Key Points
- Osteoarthritis (OA) is amenable to early prevention and treatment; not all patients with knee OA progress to severe pain or joint replacement, and patients at high risk should be identified
- Obesity is a major risk factor for OA, and weight loss is effective at reducing the risk of OA, but adherence to interventions is poor and should be addressed by personalized strategies
- Neuromuscular and proprioceptive training programs are successful in preventing 50% of major knee injuries during sport, which indicates that primary prevention of knee OA is possible
- Around 50% of individuals sustaining a major knee injury—with or without surgical reconstruction—develop knee OA, and secondary prevention could be valuable in patients with major knee trauma
- Impaired muscle function—a consequence of physical inactivity—is commonly seen after knee injury, is associated with knee pain, and is an independent risk factor for development of knee OA
- Biomechanical interventions, such as knee braces and exercise, show promise in altering contact stress and cartilage matrix content, suggesting ways to prevent or delay OA.
What is OA?
Osteoarthritis (OA) has been thought of as a disease of cartilage that can be effectively treated surgically at severe stages with joint arthroplasty. Today, OA is considered a whole-organ disease that is amenable to prevention and treatment at early stages. OA develops slowly over 10–15 years, interfering with activities of daily living and the ability to work. Many patients tolerate pain, and many health-care providers accept pain and disability as inevitable corollaries of OA and ageing.
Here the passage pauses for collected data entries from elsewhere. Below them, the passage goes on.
-- ==== Sys2Proof/Laws/Passings.lean ====
section
/-! SUPPORT. What the operations of laps, passes and the queue can change, and what they leave as it is. -/

set_option linter.all false

namespace Sys2Proof.Machine

/-- What `launch` leaves as it is. -/
@[simp] theorem State.launch_frame (s : State) (i : Slot) (t : RunTime) :
    (s.launch i t).cfg = s.cfg ∧ (s.launch i t).gates = s.gates ∧ (s.launch i t).testStart = s.testStart
    ∧ (s.launch i t).resolver = s.resolver ∧ (s.launch i t).ring = s.ring ∧ (s.launch i t).highMark = s.highMark
    ∧ (s.launch i t).race = s.race ∧ (s.launch i t).callTable = s.callTable
    ∧ (s.launch i t).ceiling.sender = s.ceiling.sender ∧ (s.launch i t).ceiling.paused = s.ceiling.paused
    ∧ (s.launch i t).ceiling.holdStart = s.ceiling.holdStart
    ∧ (s.launch i t).ceiling.nextRefresh = s.ceiling.nextRefresh ∧ (s.launch i t).inputs = s.inputs
    ∧ (s.launch i t).attention = s.attention ∧ (s.launch i t).link = s.link ∧ (s.launch i t).pins = s.pins
    ∧ (s.launch i t).pending = s.pending := by
  refine ⟨?_, ?_, ?_, ?_, ?_, ?_, ?_, ?_, ?_, ?_, ?_, ?_, ?_, ?_, ?_, ?_, ?_⟩ <;>
    (unfold State.launch; (try dsimp only) <;> ((repeat' split) <;> (try simp)))

@[simp] theorem State.launch_gate (s : State) (i : Slot) (t : RunTime) (n : GateNo) :
    (s.launch i t).gate n = s.gate n := State.gate_congr (by simp) n

/-- The fields of the records that `launch` leaves as they are. -/
@[simp] theorem State.launch_records (s : State) (i : Slot) (t : RunTime) (j : Slot) :
    ((s.launch i t).entrant j).code = (s.entrant j).code ∧ ((s.launch i t).entrant j).state = (s.entrant j).state
    ∧ ((s.launch i t).entrant j).station = (s.entrant j).station
    ∧ ((s.launch i t).entrant j).lane = (s.entrant j).lane
    ∧ ((s.launch i t).entrant j).pitStatus = (s.entrant j).pitStatus
    ∧ ((s.launch i t).entrant j).pitEntry = (s.entrant j).pitEntry
    ∧ ((s.launch i t).entrant j).boxArrival = (s.entrant j).boxArrival
    ∧ ((s.launch i t).entrant j).boxVisited = (s.entrant j).boxVisited
    ∧ ((s.launch i t).entrant j).pitStops = (s.entrant j).pitStops
    ∧ ((s.launch i t).entrant j).laps = (s.entrant j).laps
    ∧ ((s.launch i t).entrant j).prevCrossing = (s.entrant j).prevCrossing
    ∧ ((s.launch i t).entrant j).lastLap = (s.entrant j).lastLap
    ∧ ((s.launch i t).entrant j).lastLapMarks = (s.entrant j).lastLapMarks
    ∧ ((s.launch i t).entrant j).bestLap = (s.entrant j).bestLap
    ∧ ((s.launch i t).entrant j).lastSectors = (s.entrant j).lastSectors
    ∧ ((s.launch i t).entrant j).latestPass = (s.entrant j).latestPass
    ∧ ((s.launch i t).entrant j).deadline = (s.entrant j).deadline
    ∧ ((s.launch i t).entrant j).overdue = (s.entrant j).overdue
    ∧ ((s.launch i t).entrant j).jumpStart = (s.entrant j).jumpStart
    ∧ ((s.launch i t).entrant j).callsUsed = (s.entrant j).callsUsed
    ∧ ((s.launch i t).entrant j).override = (s.entrant j).override
    ∧ ((s.launch i t).entrant j).activity = (s.entrant j).activity
    ∧ ((s.launch i t).entrant j).finishStatus = (s.entrant j).finishStatus
    ∧ ((s.launch i t).entrant j).finishTime = (s.entrant j).finishTime
    ∧ ((s.launch i t).entrant j).penalties = (s.entrant j).penalties
    ∧ ((s.launch i t).entrant j).holdTimer = (s.entrant j).holdTimer
    ∧ ((s.launch i t).entrant j).powerHold = (s.entrant j).powerHold
    ∧ ((s.launch i t).entrant j).blackFlag = (s.entrant j).blackFlag := by
  refine ⟨?_, ?_, ?_, ?_, ?_, ?_, ?_, ?_, ?_, ?_, ?_, ?_, ?_, ?_, ?_, ?_, ?_, ?_, ?_, ?_, ?_, ?_, ?_, ?_, ?_, ?_, ?_, ?_⟩ <;>
    (unfold State.launch; (try dsimp only) <;> ((repeat' split) <;> (try simp [State.entrant_modEntrant, State.entrant_mk, State.entrants_getElem, Entrant.credited, Entrant.splitLap]) <;> (try (split <;> simp_all))))

/-- What `measure` leaves as it is. -/
@[simp] theorem State.measure_frame (s : State) (i : Slot) (m : Nat) (t : RunTime) :
    (s.measure i m t).cfg = s.cfg ∧ (s.measure i m t).gates = s.gates ∧ (s.measure i m t).testStart = s.testStart
    ∧ (s.measure i m t).resolver = s.resolver ∧ (s.measure i m t).standings = s.standings
    ∧ (s.measure i m t).race = s.race ∧ (s.measure i m t).callTable = s.callTable
    ∧ (s.measure i m t).ceiling = s.ceiling ∧ (s.measure i m t).inputs = s.inputs
    ∧ (s.measure i m t).attention = s.attention ∧ (s.measure i m t).link = s.link ∧ (s.measure i m t).pins = s.pins
    ∧ (s.measure i m t).pending = s.pending := by
  refine ⟨?_, ?_, ?_, ?_, ?_, ?_, ?_, ?_, ?_, ?_, ?_, ?_, ?_⟩ <;>
    (unfold State.measure; (try dsimp only) <;> ((repeat' split) <;> (try simp)))

@[simp] theorem State.measure_gate (s : State) (i : Slot) (m : Nat) (t : RunTime) (n : GateNo) :
    (s.measure i m t).gate n = s.gate n := State.gate_congr (by simp) n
Too often, health-care providers passively await final ‘joint death’, necessitating knee and hip replacements. Instead, OA should be viewed as a chronic condition, where prevention and early comprehensive-care models are the accepted norm, as is the case with other chronic diseases. Joint injury, obesity and impaired muscle function are modifiable risk factors amenable to primary and secondary prevention strategies.
The strategies that are most appropriate for each patient should be identified, by selecting interventions to correct—or at least attenuate—OA risk factors. We must also choose the interventions that are most likely to be acceptable to patients, to maximize adherence to—and persistence with—the regimes. Now is the time to begin the era of personalized prevention for knee OA.